Мы пожаловались на угрозу летнего нашествия людям, уже давно переехавшим в Прованс, и они сказали, что тоже прошли через все это. Первое лето, уверяли они, будет кошмарным. Зато потом мы научимся говорить «нет». А если не научимся, наш дом на период с Пасхи по конец сентября превратится в небольшой и крайне убыточный отель.

Хороший, но очень грустный совет. Мы со страхом ждали следующего звонка.

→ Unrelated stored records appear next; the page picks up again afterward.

-- ==== Sys2Proof/Config.lean ====
section
/-! DEFINITION. The implementation parameters of the CORE (00_scope.md R7, R8, R10;
92_eei_decisions.md D3, D4, D10) and what an unlisted memory cell reads as (20_memory.md R52). -/

namespace Sys2Proof

/-- R10, D10: the rounding of `div.b`. Every rule of the spec uses `trunc`; `floor` is the optional
variation it lets a model expose. -/
inductive DivRound where
  | trunc
  | floor
  deriving DecidableEq, Repr

/-- The parameters of one machine. R7 and R8 bound both counts by 1 and 256; each is held as its
highest valid index, so that every value of this type is a legal parameter. -/
structure Config where
  /-- The highest valid address, `MEM_CAP - 1` (R7). -/
  lastAddr : Fin 256
  /-- The highest data-register number, `NUM_DREGS - 1` (R8). -/
  lastDreg : Fin 256
  /-- `DIV_ROUND` (R10). -/
  divRound : DivRound
  deriving DecidableEq, Repr

/-- `MEM_CAP`, the number of byte cells of the memory (R7). -/
def Config.memCap (c : Config) : Nat := c.lastAddr.val + 1

/-- `NUM_DREGS`, the number of data registers (R8). -/
def Config.numDregs (c : Config) : Nat := c.lastDreg.val + 1

/-- The defaults of the spec: `MEM_CAP = 256` (R7), `NUM_DREGS = 8` (R8), `DIV_ROUND = trunc` (R10). -/
def Config.default : Config := { lastAddr := 255, lastDreg := 7, divRound := .trunc }

/-- What a cell that the memory list does not hold reads as: every cell outside the image is 0x00
(R42, R52). -/
def Config.unlistedCell : Byte := 0x00

end Sys2Proof
end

Наша жизнь очень изменилась, и изменили ее строители. Теперь нам приходилось вставать в половине седьмого, чтобы позавтракать в тишине. Если мы опаздывали, то разговаривать приходилось, перекрикивая грохот, доносящийся из кухни. Как-то утром, когда все перфораторы и дрели работали на полную мощность, я посмотрел на жену, увидел, как шевелятся ее губы, но не услышал ни слова. В конце концов ей пришлось написать мне записку: «Пей кофе, пока в него не нападал мусор».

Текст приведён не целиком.